━━━━━ INFORMATION SUPPLIED ━━━━━

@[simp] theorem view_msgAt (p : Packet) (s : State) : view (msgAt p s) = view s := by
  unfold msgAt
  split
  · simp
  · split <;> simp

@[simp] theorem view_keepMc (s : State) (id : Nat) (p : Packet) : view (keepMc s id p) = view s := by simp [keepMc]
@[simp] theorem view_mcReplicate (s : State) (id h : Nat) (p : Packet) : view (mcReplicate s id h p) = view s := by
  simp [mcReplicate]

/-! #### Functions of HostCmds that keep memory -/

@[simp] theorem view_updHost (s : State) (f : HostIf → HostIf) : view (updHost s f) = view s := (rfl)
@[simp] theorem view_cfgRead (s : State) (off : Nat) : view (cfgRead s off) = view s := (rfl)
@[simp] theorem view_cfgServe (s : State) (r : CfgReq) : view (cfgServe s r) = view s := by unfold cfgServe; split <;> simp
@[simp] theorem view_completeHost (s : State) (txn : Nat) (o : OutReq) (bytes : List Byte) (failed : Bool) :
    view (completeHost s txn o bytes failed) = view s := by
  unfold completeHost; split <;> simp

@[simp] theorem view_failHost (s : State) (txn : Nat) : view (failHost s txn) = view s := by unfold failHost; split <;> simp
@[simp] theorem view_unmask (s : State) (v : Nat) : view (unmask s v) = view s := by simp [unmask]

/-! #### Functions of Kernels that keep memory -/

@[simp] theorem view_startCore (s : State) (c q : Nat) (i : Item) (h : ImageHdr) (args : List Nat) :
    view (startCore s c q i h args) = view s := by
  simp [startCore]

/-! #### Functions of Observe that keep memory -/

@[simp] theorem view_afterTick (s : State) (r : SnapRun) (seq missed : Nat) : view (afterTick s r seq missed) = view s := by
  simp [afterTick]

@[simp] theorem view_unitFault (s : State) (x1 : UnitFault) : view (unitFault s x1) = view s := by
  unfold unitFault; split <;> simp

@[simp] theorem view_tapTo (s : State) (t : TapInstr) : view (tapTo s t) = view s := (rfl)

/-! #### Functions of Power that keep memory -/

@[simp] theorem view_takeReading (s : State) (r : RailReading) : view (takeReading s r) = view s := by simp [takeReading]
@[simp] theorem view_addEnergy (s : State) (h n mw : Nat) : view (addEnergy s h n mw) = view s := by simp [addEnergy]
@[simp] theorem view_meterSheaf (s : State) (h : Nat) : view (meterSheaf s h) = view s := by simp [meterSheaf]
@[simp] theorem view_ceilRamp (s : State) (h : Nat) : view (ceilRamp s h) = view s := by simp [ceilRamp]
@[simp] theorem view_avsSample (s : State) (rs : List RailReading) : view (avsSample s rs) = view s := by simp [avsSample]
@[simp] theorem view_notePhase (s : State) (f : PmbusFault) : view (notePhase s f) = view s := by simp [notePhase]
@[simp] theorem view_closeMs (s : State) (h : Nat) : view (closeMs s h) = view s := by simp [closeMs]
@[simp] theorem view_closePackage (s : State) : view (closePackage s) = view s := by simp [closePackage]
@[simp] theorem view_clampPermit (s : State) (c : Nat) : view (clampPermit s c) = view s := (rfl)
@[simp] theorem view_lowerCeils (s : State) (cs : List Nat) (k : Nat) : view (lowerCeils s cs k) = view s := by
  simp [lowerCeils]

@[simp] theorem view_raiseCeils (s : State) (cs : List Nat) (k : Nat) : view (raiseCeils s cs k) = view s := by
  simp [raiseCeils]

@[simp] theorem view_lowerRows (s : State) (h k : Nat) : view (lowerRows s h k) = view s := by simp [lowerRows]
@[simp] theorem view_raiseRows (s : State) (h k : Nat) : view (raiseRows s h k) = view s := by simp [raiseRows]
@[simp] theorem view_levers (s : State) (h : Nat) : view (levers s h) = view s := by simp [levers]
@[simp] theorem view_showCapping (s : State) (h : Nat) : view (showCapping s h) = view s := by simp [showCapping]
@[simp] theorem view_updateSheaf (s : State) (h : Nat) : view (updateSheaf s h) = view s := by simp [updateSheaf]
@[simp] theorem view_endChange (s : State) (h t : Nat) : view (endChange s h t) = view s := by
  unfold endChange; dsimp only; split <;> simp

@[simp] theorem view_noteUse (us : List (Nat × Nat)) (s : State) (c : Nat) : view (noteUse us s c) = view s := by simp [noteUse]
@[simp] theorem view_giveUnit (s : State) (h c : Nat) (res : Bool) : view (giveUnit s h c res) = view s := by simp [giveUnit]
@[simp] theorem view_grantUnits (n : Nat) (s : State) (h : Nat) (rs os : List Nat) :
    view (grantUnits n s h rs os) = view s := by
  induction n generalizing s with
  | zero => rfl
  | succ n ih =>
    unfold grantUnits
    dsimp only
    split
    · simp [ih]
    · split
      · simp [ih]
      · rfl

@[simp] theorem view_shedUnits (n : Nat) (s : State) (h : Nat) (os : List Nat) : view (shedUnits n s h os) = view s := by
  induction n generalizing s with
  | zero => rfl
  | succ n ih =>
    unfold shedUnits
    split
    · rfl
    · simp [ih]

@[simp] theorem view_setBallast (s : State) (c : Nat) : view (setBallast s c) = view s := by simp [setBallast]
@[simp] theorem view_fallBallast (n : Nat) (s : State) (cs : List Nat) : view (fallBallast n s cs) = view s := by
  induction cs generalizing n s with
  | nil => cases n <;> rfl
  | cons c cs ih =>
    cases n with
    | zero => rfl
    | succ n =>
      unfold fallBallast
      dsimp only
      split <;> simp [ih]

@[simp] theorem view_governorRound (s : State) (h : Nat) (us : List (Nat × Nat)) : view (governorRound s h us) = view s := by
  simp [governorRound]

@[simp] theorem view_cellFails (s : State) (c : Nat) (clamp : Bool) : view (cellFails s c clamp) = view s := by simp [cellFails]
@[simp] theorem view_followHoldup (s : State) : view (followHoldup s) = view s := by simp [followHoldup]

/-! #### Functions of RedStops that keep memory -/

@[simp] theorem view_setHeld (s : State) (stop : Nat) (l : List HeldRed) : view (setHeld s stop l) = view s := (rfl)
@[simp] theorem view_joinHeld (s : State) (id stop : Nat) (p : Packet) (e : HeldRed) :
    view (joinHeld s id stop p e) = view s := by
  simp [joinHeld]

━━━━━

PROBLEM DESCRIPTION> Your task is to restate, word for word, only those lines above that fall between the line holding "by simp [raiseRows]" and the line holding "by simp [noteUse]", inclusive.

SOLUTION TO THIS TASK>
@[simp] theorem view_raiseRows (s : State) (h k : Nat) : view (raiseRows s h k) = view s := by simp [raiseRows]
@[simp] theorem view_levers (s : State) (h : Nat) : view (levers s h) = view s := by simp [levers]
@[simp] theorem view_showCapping (s : State) (h : Nat) : view (showCapping s h) = view s := by simp [showCapping]
@[simp] theorem view_updateSheaf (s : State) (h : Nat) : view (updateSheaf s h) = view s := by simp [updateSheaf]
@[simp] theorem view_endChange (s : State) (h t : Nat) : view (endChange s h t) = view s := by
  unfold endChange; dsimp only; split <;> simp

@[simp] theorem view_noteUse (us : List (Nat × Nat)) (s : State) (c : Nat) : view (noteUse us s c) = view s := by simp [noteUse]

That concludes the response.